***** RECORDED DATA *****
/-- The rows of Table 14-6 that are not sticky (bits 8 to 13). -/
def State.conditions (s : State) : List Bool :=
  let ts := List.range 4
  let cluster := ts.any fun t => (s.absents t).any fun c => s.spare t (gridRow c) = 0xFF
  let phase := ts.any fun t => (s.tower t).phasesLost.any fun e => onePhase s.mod.variant e.1 e.2
  let out := ts.any fun t => (s.tower t).usedSpares.any fun e =>
    decide (512 ≤ e.2.length + (s.sparesBad t (e.1 / 136) (e.1 % 136)).length) &&
    decide ((s.sparesUsed t 0 (e.1 % 136)).length + (s.sparesUsed t 1 (e.1 % 136)).length < 820)
  [cluster, phase, out, ts.any fun t => (s.tower t).suspect, s.mod.holdover.any id, s.mod.lead ≠ 0]

/-- HLT_TRIGGERS: the sticky triggers and the conditions that hold now. -/
def State.triggers (s : State) : BitVec 14 :=
  s.conditions.zipIdx.foldl (fun m c => if c.1 then m ||| (1#14 <<< (8 + c.2)) else m) (s.mod.sticky &&& 0xFF#14)

/-- The health state of Table 14-6; FAILED lasts until a cold reset (R436). -/
def State.healthNow (s : State) : Health :=
  if s.mod.health = .failed then .failed
  else
    let w := s.triggers
    if w &&& 0xFF#14 ≠ 0#14 then .replace else if w ≠ 0#14 then .degraded else .good

def Health.code : Health → Nat
  | .good => 0
  | .degraded => 1
  | .replace => 2
  | .failed => 3

/-- The fingerprint of the identity: the first 16 bytes of SHA-384 of its public key, zero without identity (R456, R457). -/
def State.fingerprint (s : State) : BitVec 128 :=
  match s.mod.seed with
  | some k => BitVec.ofNat 128 ((Config.sha384 (Config.identityKey k)).toNat % 2 ^ 128)
  | none => 0#128

/-- A tower's section of the inventory record (Table 14-4). -/
def State.invTower (s : State) (t : Nat) : InvTower :=
  let used (die : Nat) : Nat := ((List.range 136).map fun b => (s.sparesUsed t die b).length).sum
  let both (b : Nat) : Nat := (s.sparesUsed t 0 b).length + (s.sparesUsed t 1 b).length
  let worst := (List.range 136).foldl (fun w b => if both w < both b then b else w) 0
  { spareMap := (List.range 8).map fun r => s.spare t r
    lost := ((s.absents t).filter fun c => s.spare t (gridRow c) ≠ 0xFF).length
    fenced := (s.tower t).fence ≠ 0
    retiredU := used 0, retiredL := used 1, worstBay := worst, worstUsed := both worst
    hbmRepairs := (List.range 8).map fun h => SMap.get 0 (s.tower t).hbmRepairs h
    hbmFailed := (List.range 8).map fun h => (s.reg ⟨.hbmChanFail, t, 0, h, 0⟩).toNat
    lanes := (List.range 8).map fun p => (s.port t p).badLanes.toNat
    phasesLost := ((s.tower t).phasesLost.map fun e => e.2).sum, ceHour := s.mod.ceLast }

/-- The inventory record as the module stands (Table 14-3). -/
def State.inventory (s : State) : Inventory :=
  { lastHealth := s.mod.health.code, bootCount := s.mod.bootCount, fingerprint := s.fingerprint, nextTest := s.mod.nextTest
    towers := (List.range 4).map s.invTower }

/-- The record is written into the copy that is not in use, which then is (R428). -/
def State.writeInventory (s : State) : State :=
  let r := s.inventory
  s.modMod fun m => if m.invCurB then { m with invA := some r, invCurB := false } else { m with invB := some r, invCurB := true }

/-- The health state as an event changes it (R435, R438): computed from READY on. -/
def State.setHealth (s : State) (h : Health) : State :=
  if s.mod.health = h then s
  else
    let old := s.mod.health.code
    let s1 := s.modMod fun m => { m with health := h, stateEvent := true }
    let s2 := (s1.logEvent 0x0003 1 s.mod.lead [old + h.code * 4, s.triggers.toNat]).writeInventory
    if h = .replace then s2.emit .askReplacement else s2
*****
TASK GOAL: Going through the entries above line by line, work out how many lines include the word "fingerprint". Only the number is required.

RESPONSE AREA: 3